PyList_Append increments the item reference internally. The local owned reference must still be released.

Tuple creation:

PyObject *tuple = PyTuple_New(1);
if (tuple == NULL) {
    return NULL;
}

PyObject *item = PyLong_FromLong(42);
if (item == NULL) {
    Py_DECREF(tuple);
    return NULL;
}

PyTuple_SET_ITEM(tuple, 0, item);

PyTuple_SET_ITEM steals the reference. Do not Py_DECREF(item) after successful use.

This difference is one of the classic C API ownership traps.

15.31 Mental Model

Use this model:

list
    mutable sequence
    separate resizable array of PyObject *
    over-allocates for efficient append

tuple
    immutable sequence
    inline fixed array of PyObject *
    compact for fixed groups

array
    mutable typed sequence
    raw value storage
    compact but homogeneous

bytes
    immutable raw byte sequence

bytearray
    mutable raw byte sequence

memoryview
    zero-copy view over buffer-exporting object

For lists and tuples, remember that elements are references. Copying the container does not copy the objects inside it.

15.32 Summary

Lists and tuples are reference containers. A list is mutable and uses a separately allocated resizable array. A tuple is immutable and stores item references inline in a fixed-size allocation.

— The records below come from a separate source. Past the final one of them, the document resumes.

/-- The undecided items that landed before this stroke, over the CONTRIBUTION queue pairs: landing time, queue
pair, queue, index and round. -/
def State.undecided (s : State) : List (Nat × Nat × Nat × Nat × Option Nat) :=
  let one (e : Nat × Bind) : List (Nat × Nat × Nat × Nat × Option Nat) :=
    if e.2.role ≠ BindRole.contribution then []
    else (List.range (s.queue e.2.landing).items.length).filterMap fun i =>
      match (s.queue e.2.landing).items[i]? with
      | some it => if it.judged || !it.complete || decide (it.stroke ≥ s.stroke.now) then none
        else some (it.stroke * 2048 + it.cycle, e.1, e.2.landing, i, e.2.round)
      | none => none
  (s.rounds.binds ++ s.rounds.ended).flatMap one

/-- MUSTER_DECISION: landed packets in landing order, those of one cycle in ascending queue-pair index (R244). -/
def execMusterDecision (s : State) : Res :=
  .next ((s.undecided.mergeSort fun a b => decide (a.1 < b.1 ∨ (a.1 = b.1 ∧ a.2.1 ≤ b.2.1))).foldl
    (fun t e => t.decideItem e.2.1 e.2.2.1 e.2.2.2.1 e.2.2.2.2) s)

/-- Moves the decided items of a landing queue: refused ones are passed over, admitted ones go to their ingress
queue (R260, R724). Items of a round that no longer works are passed over. -/
def State.moveItems (s : State) (bd : Bind) : State :=
  State.drainLanding ((s.queue bd.landing).items.length + 1) bd.landing (fun t it =>
    match bd.round with
    | none => some t
    | some b =>
      let r := t.round b
      let slot := leAt it.stream 8 4
      if !r.state.working then some t
      else match r.ingress[slot % max 1 r.ingress.length]? with
        | some n => t.copyItem n { it with judged := false }
        | none => none) s

/-- INGRESS_MOVE: the landing queue of one queue pair (R724). -/
def execIngressMove (qp : Nat) (s : State) : Res :=
  if qp ≥ 65536 then .fault .noUnit
  else
    let s1 := match s.bind? qp with
      | some bd => if bd.role = BindRole.contribution then s.moveItems bd else s
      | none => s
    .next ((s1.rounds.ended.filter fun e => decide (e.1 = qp)).foldl (fun (t : State) (e : Nat × Bind) =>
      if e.2.role = BindRole.contribution then t.moveItems e.2 else t.moveEnvs e.2) s1)

/-! ### Retraction and ingress rigs (06 R257 to R261, 08 R344, R345) -/

/-- A retraction can still be accepted (R258). -/
def State.retractOk (s : State) (r : Round) : Bool :=
  decide (s.stroke.now ≤ r.d.dClose + 511) && decide (r.retractions.length < 65536)

/-- A retraction takes effect (R257). -/
def State.retract (s : State) (b slot chunk : Nat) : State :=
  let r := s.round b
  let x := r.entry slot
  let r1 := r.setEntry slot { x with admitted := x.admitted - 1, retracted := true }
  let s1 := s.setRound b { r1 with
    counts := r1.counts.put 0 chunk (r1.counts.get 0 chunk - 1), retractions := r1.retractions ++ [(slot, chunk)] }
  (s1.bump .muster 0 (blockOff b + 0x34)).latchEvt .muster 0 64

/-- Adds a chunk's words and `n` to its count word: into the accumulator, or forwarded to the owner (R261, R262). -/
def State.addChunk (s : State) (b c : Nat) (ws : List Nat) (n : Nat) (bad : Bool) : State :=
  let r := s.round b
  if r.owns c then (s.addWords r.d.wordBytes (s.roundMod r) (r.accAt c) ws bad).addCountWord (r.accAt c) n false
  else s.emit (.forward (c % r.size) r.id c ws n)

/-- The payload words of a contribution, reduced (R42). -/
def State.payloadWords (s : State) (r : Round) (e : List Byte) : List Nat :=
  (wordsOf r.d.wordBytes ((e.drop 64).take 4032)).map fun v => v % s.roundMod r

/-- Retracts a chunk, or adds it poisoned where a retraction can no longer be accepted (R258). -/
def State.retractOrPoison (s : State) (b slot chunk : Nat) (ws : List Nat) : State :=
  if s.retractOk (s.round b) then s.retract b slot chunk else s.addChunk b chunk ws 1 true

/-- The chunks of a ciphertext. -/
def ctChunks (span x : Nat) : List Nat := (List.range span).map fun i => x * span + i

/-- The cap on the level of a ciphertext's sum (08 R345). -/
def State.levelCap (s : State) (r : Round) : Nat := (s.roundKey r).levelMax / max 1 r.size

/-- A GLWE chunk consumed by ingress rig `g` (08 R344, R345). -/
def State.glweChunk (s : State) (b g slot chunk : Nat) (ws : List Nat) (bad : Bool) : State :=
  let r := s.round b
  let span := max 1 (s.roundKey r).span
  let x := chunk / span
  let cs := ctChunks span x
  let mine := r.held.filter fun h => decide (h.rig = g)
  let whole := cs.all fun c => (r.entry slot).has c && !r.retractions.contains (slot, c)
  if bad ∨ mine.length ≥ 4096 ∨ (s.stroke.now > r.d.dClose ∧ !whole) then s.retractOrPoison b slot chunk ws
  else
    let held := r.held ++ [{ rig := g, slot := slot, chunk := chunk, data := ws, bad := bad }]
    let here (c : Nat) := held.find? fun h => decide (h.slot = slot ∧ h.chunk = c)
    if cs.all fun c => (here c).isSome then
      let s1 := s.setRound b { r with held := held.filter fun h => !(decide (h.slot = slot) && cs.contains h.chunk) }
      let lv := r.ctLevel.get 0 x
      if lv + 1 > s.levelCap r then cs.foldl (fun t c => t.retractOrPoison b slot c (match here c with
        | some h => h.data
        | none => [])) s1
      else (cs.foldl (fun t c => t.addChunk b c (match here c with
        | some h => h.data
        | none => []) 1 false) s1).modRound b fun y => { y with ctLevel := y.ctLevel.put 0 x (lv + 1) }
    else s.setRound b { r with held := held }

/-- Held chunks whose ciphertext can no longer be whole are retracted from stroke D_CLOSE + 1 on (08 R344). -/
def State.purgeHeld (s : State) (b g : Nat) : State :=
  let r := s.round b
  let span := max 1 (s.roundKey r).span
  if !r.d.glwe ∨ s.stroke.now ≤ r.d.dClose then s
  else
    let lost := r.held.filter fun h => decide (h.rig = g) &&
      !((ctChunks span (h.chunk / span)).all fun c => (r.entry h.slot).has c && !r.retractions.contains (h.slot, c))
    lost.foldl (fun t h => t.retractOrPoison b h.slot h.chunk h.data)
      (s.setRound b { r with held := r.held.filter fun h => !lost.contains h })

/-- One item consumed by ingress rig `g` of a round. -/
def State.ingressItem (s : State) (b g : Nat) (it : QItem) : State :=
  let r := s.round b
  let e := it.stream
  let slot := leAt e 8 4
  let chunk := leAt e 0xC 4
  let ws := s.payloadWords r e
  if r.d.glwe then s.glweChunk b g slot chunk ws it.hasBad
  else if it.hasBad then s.retractOrPoison b slot chunk ws
  else s.addChunk b chunk ws 1 false

/-- The ingress rigs of a round in a stroke that commits (R261); a faulted and paused rig consumes nothing. -/
def State.ingressWork (s : State) (b : Nat) : State :=
  let r := s.round b
  (List.range r.ingress.length).foldl (fun t g =>
    let paused := match r.ingressRigs[g]? with
      | some id => (match t.rig? id with
        | some x => !x.running
        | none => true)
      | none => true
    match r.ingress[g]? with
    | some n => if paused then t else (t.consume n fun u i => u.ingressItem b g i).purgeHeld b g
    | none => t) s

/-! ### Setup (01 R47) -/

/-- One sealed rig of a round, placed on an Ashlar of its own. -/
def State.placeSealed (s : State) (b x : Nat) : Option (Nat × State) :=
  let id := ((List.range 65536).find? fun i => (s.rig? i).isNone).getD 0
  if x ≥ 4800 ∨ (s.rigOn x).isSome ∨ (s.ashlar x).withdrawn then none
  else
    let m := ~~~(s.ashlar x).fence
    let a : RigAshlar := { useMask := m, freeMask := m, seqFirst := 0, place := some x, freeAt := positions m }
    some (id, s.setRig id { sealed := true, symAllow := 1, ashlars := [a], round := some b })

/-- Rigs on a list of Ashlars. -/
def State.placeSealedAll (s : State) (b : Nat) (l : List Nat) : Option (List Nat × State) :=
  l.foldlM (fun (a : List Nat × State) x => do
    let y ← a.2.placeSealed b x
    some (a.1 ++ [y.1], y.2)) ([], s)

/-- Tamrik registers its key over the accumulator area of a crew round (12 R475). -/
def State.tamrikKey (s : State) (r : Round) (len : Nat) : State :=
  if !r.crew then s
  else match (List.range 1048576).reverse.find? fun i => decide (i ≠ 0) && !(s.net.halyard.keys.get {} i).live with
    | none => s
    | some i =>
      let k := s.net.halyard.keys.get {} i
      let k1 : RKey := {
        live := true, used := true, gen := if k.used then (k.gen + 1) % 256 else s.net.halyard.genBase % 256, pd := 4095, remoteAcc := true,
        start := r.accBase, len := len, vaBase := r.accBase, tamrik := true }
      { s with net := { s.net with halyard := { s.net.halyard with keys := s.net.halyard.keys.put {} i k1 } } }

/-- Keys that satisfy `p` are deregistered: their generation is stale (12 R475). -/
def State.dropKeys (s : State) (p : RKey → Bool) : State :=
  { s with net := { s.net with halyard := { s.net.halyard with
    keys := s.net.halyard.keys.map fun e => if e.2.live && p e.2 then (e.1, { e.2 with live := false }) else e } } }

/-- The queues, rigs, roster and key pair of a round whose descriptor is sound. RING_LOG 14 stands for the rings
the manual gives no size. -/
def State.setupRound (s : State) (b : Nat) (ingress work : List Nat) : Option State := do
  let r := s.round b
  let q1 ← s.takeQueues 14 ingress.length .rig
  let q2 ← q1.2.takeQueue 22 .unit
  let q3 ← q2.2.takeQueue 14 .rig
  let q4 ← q3.2.takeQueue 14 .rig
  let g1 ← q4.2.placeSealedAll b ingress
  let g2 ← g1.2.placeSealedAll b work
  let k := g2.2.draw
  let priv := toLe 32 (k.1 % 2 ^ 256)
  let s1 := k.2.setRound b { r.initRoster with
    setup := true, setupAt := s.stroke.now, ingress := q1.1, envQueue := some q2.1, maskQueues := [q3.1], noiseQueue := some q4.1,
    ingressRigs := g1.1, workRigs := g2.1, keyPriv := some priv, rpk := x25519 priv x25519Base }
  some ((s1.tamrikKey r (areaBytes r.d.chunks r.size)).setReg .muster 0 (blockOff b + 0x38) (BitVec.ofNat 32 ingress.length))

/-- ROUND_SETUP_COMPLETE: Tamrik places the round's sealed rigs on Ashlars of its choice, one ingress rig to each
ingress queue; a descriptor that breaks R29, R30 or its count faults the round instead (R46). -/
def execRoundSetupComplete (b : Nat) (ingress work : List Nat) (s : State) : Res :=
  if b ≥ 16 then .fault .noUnit
  else if ingress.isEmpty ∨ ingress.length > 1024 then .fault .badEvent
  else
    let r := s.round b
    if r.state ≠ .open ∨ r.setup ∨ s.stroke.now ≤ r.openAt then .next s
    else if !r.descriptorOk then .next (s.raise b 1)
    else match s.setupRound b ingress work with
      | none => .next s
      | some t => .next t

/-! ### State transitions (01 R45 to R56) -/

/-- Enters a state: STATE_CHANGE latches (06 R272). -/
def State.enterState (s : State) (b : Nat) (f : Round → Round) : State := (s.modRound b f).latchEvt .muster 0 1

/-- Tamrik's key of the round's accumulator area is deregistered (12 R475). -/
def State.dropTamrikKey (s : State) (r : Round) : State := s.dropKeys fun k => k.tamrik && decide (k.start = r.accBase)

/-- The round faults (R46, R55, 07 R299). -/
def State.faultRound (s : State) (b reason : Nat) : State :=
  let r := s.round b
  let now := s.stroke.now
  let s1 := (s.discardEnvs b).flushFeeds b
  let s2 := s1.modRound b fun x => { x.destroyKey.zeroise with
    state := .faulted, reason := reason, reasons := [], abortNow := false, dropPend := [], held := [],
    leftCollect := if r.state = .collect then some now else x.leftCollect,
    leftRecover := if r.state = .recover then some now else x.leftRecover }
  ((s2.dropTamrikKey r).latchEvt .muster 0 1).latchEvt .muster 0 16

/-- The release checks of R68: counts against count words, the floor, every cancellation committed. -/
def State.releaseOk (s : State) (b : Nat) : Bool :=
  let r := s.round b
  r.cancelDone && r.noiseOk && r.owned.all fun c =>
    let n := r.counts.get 0 c
    decide (ofLe (memRead s.mem (r.accAt c + countWordOff) 8) = n) && decide (r.d.floor ≤ n)

/-- The round enters RELEASE: the private key is destroyed, the result area retagged OPEN (07 R303, R726). -/
def State.releaseRound (s : State) (b : Nat) : State :=
  let r := s.round b
  let s1 := s.discardEnvs b
  let s2 := s1.enterState b fun x => { x.destroyKey with state := .release, leftRecover := some s.stroke.now }
  let s3 : State := { s2 with fabric := { s2.fabric with
    areas := s2.fabric.areas.map fun a => if a.owner = .round b ∧ a.base = r.resBase then { a with tag := 1 } else a } }
  s3.dropTamrikKey r

/-- Ranges that overlap. -/
def overlaps (a n b m : Nat) : Bool := decide (a < b + m) && decide (b < a + n)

Arrays and bytes-like objects store compact raw data rather than references to arbitrary Python objects. They are better suited for binary data and typed numeric storage.

Understanding these layouts explains most performance and correctness behavior: append efficiency, front insertion cost, shallow copies, repeated-reference pitfalls, tuple immutability, buffer views, and the difference between general object containers and compact raw storage.